Me slicing my skin like paper, til it bleeds out and my parents walk in and find me laying dead in a pile of my own blood. With the razor laying in my hand.  The cuts are infected, the bruises, multiply but the minute. My body getting colder and colder.. 

A day passes and no one care. They clean up the bathroom, and go on with life.

Me hanging myself in the basement, and my mom walks downstairs ans sees my body dangling there lifeless, and motionless. Carefully unfolding the note that was written only minutes before..

" I'm sorry, there is no way to save me now. What is done is done. I am tired of being the daughter with the fake smile. The friend with a fake laugh. The sister who is the disappointment. My best is never good enough.

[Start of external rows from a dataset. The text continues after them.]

/-- Settles O47, event by event: an Ok tick by `exec_answers_inv` and its timer step, a load by `hostLoad_inv`. -/
theorem everyStepKeepsTheInvariant : Obligations.EveryStepKeepsTheInvariant := by
  intro s u h hstep
  have htaken : s.eventTaken.Inv := h.of_eq rfl rfl rfl rfl
  rcases step_cases hstep with ⟨-, hpc, w, i, t, -, -, hexec, rfl⟩ | ⟨-, -, rfl⟩ | ⟨-, rfl⟩ | ⟨rom, -, rfl⟩ |
    ⟨k, -, rfl⟩ | ⟨k, -, rfl⟩
  · have ht : t.Inv := (exec_answers_inv htaken hpc i).of_next hexec
    exact ht.of_eq t.endOfTick_mem t.endOfTick_stack t.endOfTick_params t.endOfTick_pc
  · exact htaken.of_eq rfl rfl rfl rfl
  · exact hostReset_inv _
  · exact hostLoad_inv htaken rom
  · exact htaken.of_eq rfl rfl rfl rfl
  · exact htaken.of_eq rfl rfl rfl rfl

/-- Settles O48: `State.reset` lists no memory cell and no stack entry, and its PC is 0x0200. -/
theorem resetStateMeetsTheInvariant : Obligations.ResetStateMeetsTheInvariant :=
  .of_resetValues rfl rfl rfl

/-! ### Frames: what each update of a state may change -/

namespace FrameExcept

variable {written : Reg → Prop} {parts : List Part} {s t : State}

theorem refl (written : Reg → Prop) (parts : List Part) (s : State) : FrameExcept written parts s s := by
  constructor <;> simp

theorem setPc (h : FrameExcept written parts s t) (w : Word) : FrameExcept written parts s (t.setPc w) := { h with }

theorem advance (h : FrameExcept written parts s t) : FrameExcept written parts s t.advance := h.setPc _

theorem skipIf (h : FrameExcept written parts s t) (taken : Bool) : FrameExcept written parts s (t.skipIf taken) := by
  cases taken with
  | false => exact h.advance
  | true => exact h.setPc _

theorem setI (h : FrameExcept written parts s t) (w : Word) (hp : .index ∈ parts := by simp) :
    FrameExcept written parts s (t.setI w) :=
  { h with index := fun hn => absurd hp hn }

theorem setMem (h : FrameExcept written parts s t) (m : Memory) (hp : .memory ∈ parts := by simp) :
    FrameExcept written parts s (t.setMem m) :=
  { h with memory := fun hn => absurd hp hn }

theorem setStack (h : FrameExcept written parts s t) (l : List Word) (hp : .stack ∈ parts := by simp) :
    FrameExcept written parts s (t.setStack l) :=
  { h with stack := fun hn => absurd hp hn }

theorem setDt (h : FrameExcept written parts s t) (b : Byte) (hp : .delayTimer ∈ parts := by simp) :
    FrameExcept written parts s (t.setDt b) :=
  { h with delayTimer := fun hn => absurd hp hn }

theorem setSt (h : FrameExcept written parts s t) (b : Byte) (hp : .soundTimer ∈ parts := by simp) :
    FrameExcept written parts s (t.setSt b) :=
  { h with soundTimer := fun hn => absurd hp hn }

theorem setFb (h : FrameExcept written parts s t) (f : Framebuffer) (hp : .screen ∈ parts := by simp) :
    FrameExcept written parts s (t.setFb f) :=
  { h with screen := fun hn => absurd hp hn }

theorem afterDraw (h : FrameExcept written parts s t) (hp : .randomInput ∈ parts := by simp) :
    FrameExcept written parts s t.afterDraw := by
  unfold State.afterDraw
  split <;> exact { h with randomInput := fun hn => absurd hp hn }

theorem setV (h : FrameExcept written parts s t) {v : Vector Byte 16}
    (hv : ∀ r : Reg, ¬ written r → v[r.val] = t.reg r) : FrameExcept written parts s (t.setV v) :=
  { h with regs := fun r hr => (hv r hr).trans (h.regs r hr) }

theorem setReg (h : FrameExcept written parts s t) {x : Reg} (hx : written x) (b : Byte) :
    FrameExcept written parts s (t.setReg x b) :=
  h.setV fun _ hr => t.reg_setReg_other b fun e => hr (e ▸ hx)

theorem setFlag (h : FrameExcept written parts s t) (hflag : written regVF) (f : Bool) :
    FrameExcept written parts s (t.setFlag f) :=
  h.setReg hflag _

theorem setFlagThenReg (h : FrameExcept written parts s t) (hflag : written regVF) {x : Reg} (hx : written x)
    (f : Bool) (b : Byte) : FrameExcept written parts s (t.setFlagThenReg f x b) :=
  (h.setFlag hflag f).setReg hx b

end FrameExcept

/-- Bytes filled in from register 0 up leave the registers above them (rule R244). -/
theorem fillRegs_above (v : Vector Byte 16) (bs : List Byte) {r : Reg} (hr : bs.length ≤ r.val) :
    (fillRegs v 0 bs)[r.val] = v[r.val] := by
  rw [fillRegs_getElem, dif_neg (by omega)]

Just know this is never you fault. I am happier watching u from above"

-You friend, sister, daughter

   The tears running down there face, but this doesn't last long. More and more people begin to find out. And I was right instead of tears they are in joy to be done with the fuck up, to he done with the person who was always in the way.

The day of my funeral doesn't last long. An hour maybe not many tears fall as I am burried 6 feet under.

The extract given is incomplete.